Acórdão Nº 5024977-13.2020.8.24.0038 do Quarta Câmara Criminal, 08-12-2022

Número do processo5024977-13.2020.8.24.0038
Data08 Dezembro 2022
Tribunal de OrigemTribunal de Justiça de Santa Catarina
ÓrgãoQuarta Câmara Criminal
Classe processualApelação Criminal
Tipo de documentoAcórdão
Apelação Criminal Nº 5024977-13.2020.8.24.0038/SC

RELATOR: Desembargador SIDNEY ELOY DALABRIDA

APELANTE: TIAGO MACHADO JARDIM (ACUSADO) E OUTRO ADVOGADO: FERNANDO ALFREDO SIQUEIRA TEIXEIRA (OAB SC044772) APELADO: MINISTÉRIO PÚBLICO DO ESTADO DE SANTA CATARINA (AUTOR)

RELATÓRIO

Na comarca de Joinville, o órgão do Ministério Público ofereceu denúncia em face de Tiago Machado Jardim, Rafael Machado Jardim e Maria Cristina Dias Machado Jardim, imputando-lhes a prática do delito capitulado no art. 2º, II, da Lei n. 8.137/90, por 6 (seis) vezes, na forma do art. 71 do Código Penal, pois, segundo consta na inicial:

Os denunciados, na condição de sócios-administradores de "NUCLEOMASTER MONTAGEM DE ELETRÔNICOS LTDA. ME", CNPJ n. 10.844.557/0001-62 e Inscrição Estadual n. 25.635.201-1, estabelecida na Avenida Almirante Jaceguay, n. 1500, Bairro Costa e Silva, em Joinville, deixaram de efetuar, no prazo legal, o recolhimento de R$ 83.276,61 (oitenta e três mil duzentos e setenta e seis reais e sessenta e um centavos) a título de Imposto sobre Circulação de Mercadorias e Serviços - ICMS cobrado de consumidores, locupletando-se ilicitamente mediante este tipo de apropriação de valores em prejuízo ao estado de Santo Catarina, conforme declarado pelo sujeito passivo da obrigação em DIMEs (Declarações do ICMS e do Movimento Econômico) dos meses de janeiro, fevereiro, março, abril, maio e junho de 2018, documentos geradores da Dívida Ativa n. 19044006285, inscrita em 04/07/2019 (Evento 1, DENUNCIA2, autos originários - com grifos).

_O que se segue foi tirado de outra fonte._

-- ==== Sys2Proof/Machine/State.lean ====
section
/-! DEFINITION. The state of the machine as plain data. `Block` is the record of 10_state.md R20, unit by unit;
`Inputs` and `Outputs` are the ports of 30_encoding.md R86 and R87. `State` holds the block, the parameters it was
built with, and the model's own fields: the levels of the input lines, the stimulus still to come, and what the last step
showed on the outputs. -/

namespace Sys2Proof.Machine

/-- A byte array as the pairs (index, byte) of its bytes other than 0x00, indices strictly rising. A slot that is not
listed reads 0x00: p_buf is all zero at reset (R310), and q_buf may be taken as zero there (R25, log 6). -/
abbrev Memory := List Host.Cell

/-- R26: the mode. -/
inductive Mode where
  | asciiRepl
  | binaryFrame
deriving DecidableEq, Repr

/-- R27: the parser sub-states. -/
inductive ParserSub where
  | head0 | head1 | cmd | lenHi | lenLo | payload | tail0 | tail1 | sum | dispatch | ackReq
deriving DecidableEq, Repr

/-- R28: the source's ParserState. -/
inductive ParserState where
  | awaitHead | awaitCmd | awaitLen | awaitPayload | awaitTail | awaitSum
deriving DecidableEq, Repr

/-- R34: the encoder sub-states. -/
inductive EncoderSub where
  | idle | head0 | head1 | cmd | lenHi | lenLo | payload | tail0 | tail1 | sum
deriving DecidableEq, Repr

/-- R32: where the payload of the frame being sent comes from. -/
inductive EncoderSource where
  | ack
  | ext
deriving DecidableEq, Repr

/-- R88: the event on `evt`. -/
inductive Event where
  | none | timeout | magicMismatch | checksumMismatch | unknownCommand | allocationFailure | lineOverflow
deriving DecidableEq, Repr

/-- R22: q_buf, q_wr, q_rd, q_ovr. -/
structure Queue where
  buf : Memory
  wr : Nat
  rd : Nat
  ovr : Bool
deriving DecidableEq, Repr

/-- R26, R29: p_sub and the frame scratch storage p_cmd, p_len, p_idx, p_acc, p_t0, p_tim, p_buf. -/
structure Parser where
  sub : ParserSub
  cmd : Byte
  len : Half
  idx : Half
  acc : Byte
  t0 : Byte
  tim : Nat
  buf : Memory
deriving DecidableEq, Repr

/-- R32: e_sub, e_src, e_cmd, e_len, e_idx, e_acc. -/
structure Encoder where
  sub : EncoderSub
  src : EncoderSource
  cmd : Byte
  len : Half
  idx : Half
  acc : Byte
deriving DecidableEq, Repr

/-- R20: the complete state of the block. -/
structure Block where
  q : Queue
  mode : Mode
  p : Parser
  e : Encoder
deriving DecidableEq, Repr

/-- R86: the input ports, under the spec's names. -/
structure Inputs where
  rst : Bool
  in_valid : Bool
  in_byte : Byte
  step_en : Bool
  tick : Bool
  mode_wr : Bool
  mode_val : Byte
  soft_reset : Bool
  repl_err : Bool
  repl_pop : Bool
  disp_done : Bool
  disp_ack : Bool
  disp_raddr : Half
  tx_req : Bool
  tx_cmd : Byte
  tx_len : Half
  tx_dvalid : Bool
  tx_data : Byte
  out_ready : Bool
deriving DecidableEq, Repr

/-- R87: the output ports, under the spec's names. -/
structure Outputs where
  mode_o : Mode
  pstate_o : ParserState
  q_empty_o : Bool
  q_ovr_o : Bool
  enc_busy_o : Bool
  repl_rvalid : Bool
  repl_rdata : Byte
  disp_valid : Bool
  disp_cmd : Byte
  disp_len : Half
  disp_rdata : Byte
  tx_accept : Bool
  tx_dready : Bool
  out_valid : Bool
  out_byte : Byte
  evt : Event
  rx_ack : Bool
deriving DecidableEq, Repr

/-- R107: what one poll of `pop_blocking` comes to. -/
inductive Poll where
  | byte (b : Byte)
  | timeout
  | waiting
deriving DecidableEq, Repr

/-- The value an operation gives its caller (R90, R102 to R108, R130, R133, R160); the model's own field (log 12). -/
inductive Result where
  | none
  | flag (b : Bool)
  | mode (m : Mode)
  | parserState (p : ParserState)
  | popped (b : Option Byte)
  | polled (r : Poll)
  | sum (b : Byte)
deriving DecidableEq, Repr

/-- One entry of the stimulus: an operation on its port and the level of every other line meanwhile (log 4, log 5). -/
structure Stimulus where
  word : PortWord
  pins : Inputs
deriving DecidableEq, Repr

/-- The state of the machine. `blk` is the block's; the rest is the model's own (INVENTORY.md, State). -/
structure State where
  params : Params
  blk : Block
  pins : Inputs
  stim : List Stimulus
  outs : List Outputs
  ret : Result
deriving DecidableEq, Repr

/-- Why a step stops. -/
inductive Fault where
  /-- Raised by the clock cycle when q_wr or q_rd is not below C, or the parser or the encoder is about to reach
  outside p_buf or ACK_ROM. 20_memory.md R66: "An index out of range cannot be formed", so no run from reset gets here.
  Safe (log 7). -/
  | indexOutOfRange
deriving DecidableEq, Repr

/-- Why an instruction has no meaning. -/
inductive Refusal where
  /-- Raised by a dispatch arm whose instruction is not modelled yet; no arm does. Safe. -/
  | notModelled (mnemonic : String)
deriving DecidableEq, Repr

/-- R310: the queue after hardware reset. -/
def Queue.reset : Queue := { buf := [], wr := 0, rd := 0, ovr := false }

/-- R310: the parser after hardware reset. -/
def Parser.reset : Parser :=
  { sub := .head0, cmd := 0x00, len := 0x0000, idx := 0x0000, acc := 0x00, t0 := 0x00, tim := 0, buf := [] }

/-- R310: the encoder after hardware reset. -/
def Encoder.reset : Encoder :=
  { sub := .idle, src := .ack, cmd := 0x00, len := 0x0000, idx := 0x0000, acc := 0x00 }

/-- R310: the block after hardware reset. -/
def Block.reset : Block :=
  { q := Queue.reset, mode := .asciiRepl, p := Parser.reset, e := Encoder.reset }

/-- R89: no line driven, and `out_ready` held 1 as every script has it unless it says otherwise. -/
def Inputs.idle : Inputs :=
  { rst := false, in_valid := false, in_byte := 0, step_en := false, tick := false, mode_wr := false, mode_val := 0
    soft_reset := false, repl_err := false, repl_pop := false, disp_done := false, disp_ack := false, disp_raddr := 0
    tx_req := false, tx_cmd := 0, tx_len := 0, tx_dvalid := false, tx_data := 0, out_ready := true }

/-- The machine right after reset: the block as R310 leaves it, no line driven, no stimulus placed. -/
def State.reset : State :=
  { params := Config.params, blk := Block.reset, pins := Inputs.idle, stim := [], outs := [], ret := .none }

end Sys2Proof.Machine
end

O feito foi suspenso e cindido em relação ao denunciado Rafael Machado Jardim, na forma do art. 366 do Código de Processo Penal (Evento 60, DESPADEC1, autos originários).

Finalizada a instrução, o Magistrado a quo julgou procedentes os pedidos formulados na denúncia, para condenar Tiago Machado Jardim e Maria Cristina Dias Machado Jardim, cada qual, ao cumprimento da pena privativa de liberdade de 10 (dez) meses de detenção, em regime inicial aberto, além do pagamento de 16 (dezesseis) dias-multa, fixados no mínimo legal, substituída a sanção corporal por prestação de serviços à comunidade, pelo mesmo prazo da pena privativa, em uma hora de tarefa por dia de condenação, pela prática do crime previsto no art. 2º, II, da Lei n. 8.137/90, por 6 (seis) vezes, em continuidade delitiva (Evento 141, SENT1, autos originários).

Inconformados com a prestação jurisdicional, os réus interpuseram apelação criminal, mediante a qual postularam, em preliminar, a extinção do feito, por entender que os delitos em exame foram praticados em continuidade delitiva com aqueles apurados em outros processos.

No mérito, requereram a absolvição por ausência de dolo, pois "não tinham como objetivo principal, fundamental, locupletar-se dos valores dos impostos em benefício próprio, mas no máximo, a postergação do desembolso, uma vez que culposamente, assumiram o risco de produzir o resultado".

Por fim, almejaram a revisão da penas, a fim de que sejam individualizadas de acordo com o grau de culpabilidade de cada agente, em atenção ao art. 5º, XLVI, da Constituição Federal. Ainda, pleitearam "que seja levado em consideração as condições dos réus, sua participação, grau de conhecimento, situação familiar, de idade e outros para que a pena seja aplicada de modo proporcional e razoável e que possa ser a medida correta de justiça".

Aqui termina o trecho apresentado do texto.